# Fat Man



## Sasquatch (Dec 12, 2014)

Watched the movie Fat Man starring Mel Gibson this weekend.

Plot: Mel is Santa Claus portrayed in a real life way. A bratty mobsters kid gets coal for Christmas and puts a hit on Ol' St. Nick. In the meantime Santa is trying to keep the "business" afloat as people's goodness has waned in recent years. Santa is forced to partner with the military to have his elves build parts for aircraft. 

Review: It was good. Sorta of a dark comedy. Although the premise sounds ridiculous they actually pulled it off without it being goofy. And who doesn't want to see Santa kick a little ass! Definitely not a kids movie. If you want to get away from the political nonsense for a little while and enjoy so mindless fun it's worth the watch. Can be rented on VOD.

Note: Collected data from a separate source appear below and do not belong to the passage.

-- ==== Sys2Proof/Tests/Slice0.lean ====
section
/-! SUPPORT. The model's own tests: ill-formed words refused, words written out from the spec's encoding
decoded, worked values of spec/95_test_vectors.md, and for every statement with hypotheses a state and
operands that meet them all. Expected values are the spec's unless a docstring says otherwise. -/

namespace Sys2Proof.Tests

open Sys2Proof Sys2Proof.Machine

set_option Elab.async false

/-! ### Helpers -/

/-- The machine after the given events, which all happen. -/
def after (events : List Event) (s : State) : State :=
  match runSteps events.length (withEvents events s) with
  | .next t => t
  | _ => s

/-- A step's result is the given next state. -/
def leads (r : Result) (t : State) : Bool :=
  match r with
  | .next u => decide (u = t)
  | _ => false

theorem leads_next (r : Result) (t : State) (h : leads r t = true) : r = .next t := by
  cases r <;> simp_all [leads]

/-- The invariant as one check. -/
def invOk (s : State) : Bool :=
  s.cfg.ok && memoryOk s && registersOk s && selectionOk s && keyStateOk s &&
    decide (s.lanes.length = s.cfg.threads) && transformOk s && engineHeldOk s && streamOk s && logsOk s

theorem inv_of_ok (s : State) (h : invOk s = true) : Inv s := by
  simp only [invOk, Bool.and_eq_true, decide_eq_true_eq] at h
  obtain ⟨⟨⟨⟨⟨⟨⟨⟨⟨h1, h2⟩, h3⟩, h4⟩, h5⟩, h6⟩, h7⟩, h8⟩, h9⟩, h10⟩ := h
  exact ⟨h1, h2, h3, h4, h5, h6, h7, h8, h9, h10⟩

/-- The fixture digest, MAC and cipher, where a state's kind is known. -/
theorem digest_of (cls : SpClass) (kind : BitVec 16) (hc : cls = .digest) (h : kind = 0xFFF1) :
    streamPrim? cls kind = some toyPrim := by subst hc; subst h; rfl

theorem mac_of (kind : BitVec 16) (h : kind = 0xFFF2) : mac? kind = some toyMac := by subst h; rfl

theorem engine_of (s : State) (mode : CipherMode) (hm : s.bm.mode = some mode) (hk : s.bm.kind = 0xFFF0) :
    engine s = some (toyB, mode) := by
  rw [engine, hm, hk]; rfl

/-- The bytes `lo`, `lo + 1`, …, `n` of them. -/
def ramp (lo n : Nat) : List Byte := (List.range n).map (fun i => BitVec.ofNat 8 (lo + i))

/-- The fixture key `K` and IV of spec/95 section 2. -/
def K : List Byte := ramp 0x10 16

def IV : List Byte :=
  [0xf0, 0xe1, 0xd2, 0xc3, 0xb4, 0xa5, 0x96, 0x87, 0x78, 0x69, 0x5a, 0x4b, 0x3c, 0x2d, 0x1e, 0x0f]

def P : List Byte := ramp 0x20 16

/-- Two lanes, 128-byte buffers, a queue of 2, 32 address bits (spec/95 sections 2, 4.3, but for `T`). -/
def cfg : Params := { threads := 2, bufSize := 128, queueCap := 2, addrBits := 32 }

def start : State := State.powerUp cfg

def cmd (i : Instr) : Event := .issue (encode i)

/-- The operand registers of an input and an output buffer. -/
def setIn (base size off : Word) : List Event :=
  [.regWrite 0x10 base, .regWrite 0x11 size, .regWrite 0x12 off]

def setOut (base size off : Word) : List Event :=
  [.regWrite 0x13 base, .regWrite 0x14 size, .regWrite 0x15 off]

/-- A selected engine: `BM_NEW`, key and IV bytes in `MEM`, their registers written. -/
def selected (sel : BitVec 8) : State :=
  after
    [cmd (.bmNew 1 sel 0xFFF0), .memWrite 0x100 K, .memWrite 0x110 IV, .regWrite 0x17 0x100,
      .regWrite 0x18 16, .regWrite 0x19 0x110, .regWrite 0x1A 16] start

/-- A ready engine with 32-byte parallel blocks, `P` at `0x200`, 68-byte buffers set. -/
def readied (sel : BitVec 8) (f : Bool) (out : Word) (len : Word) : State :=
  after
    ([.regWrite 0x1B 32, cmd (.bmSetpbs 4), cmd (.bmInit 2 f), .memWrite 0x200 P] ++
      setIn 0x200 68 0 ++ setOut out 68 0 ++ [.regWrite 0x16 len]) (selected sel)

/-- An accepted transform of 68 bytes: two parallel blocks and a serial tail. -/
def transforming : State := after [cmd (.bmXfrm 5)] (readied 1 true 0x400 68)

/-- The same with its first parallel block spawned. -/
def spawned : State := after [.agent .ctl] transforming

/-- An armed stream unit over the digest, with the registers and the source of a run of `total` bytes. -/
def digestArmed (total ctl : Word) (source : List SrcAnswer) : State :=
  after
    ([cmd (.spNew 1 1 0xFFF1), .setSource source, .regWrite 0x22 total, .regWrite 0x23 ctl] ++
      setOut 0x500 4 0) start

/-- A MAC selected, with a key of 32 bytes placed (spec/95 section 4.3). -/
def macAttached : State :=
  after
    [cmd (.spNew 1 2 0xFFF2), .memWrite 0x400 (ramp 0 32), .regWrite 0x17 0x400, .regWrite 0x18 32] start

Sent from my SM-G950U using Tapatalk


----------



## stevekozak (Oct 4, 2015)

Oh, so not a thread about a particular member. :tango_face_grin: I got nothing to say about the film.


----------



## Kauboy (May 12, 2014)

How did I miss this?
Looks like something I'd get a kick out of.
Thanks for the recommendation!


----------



## Sasquatch (Dec 12, 2014)

Kauboy said:


> How did I miss this?
> Looks like something I'd get a kick out of.
> Thanks for the recommendation!


For $6.99 you cant go wrong. Prime VOD.

Sent from my SM-G950U using Tapatalk


----------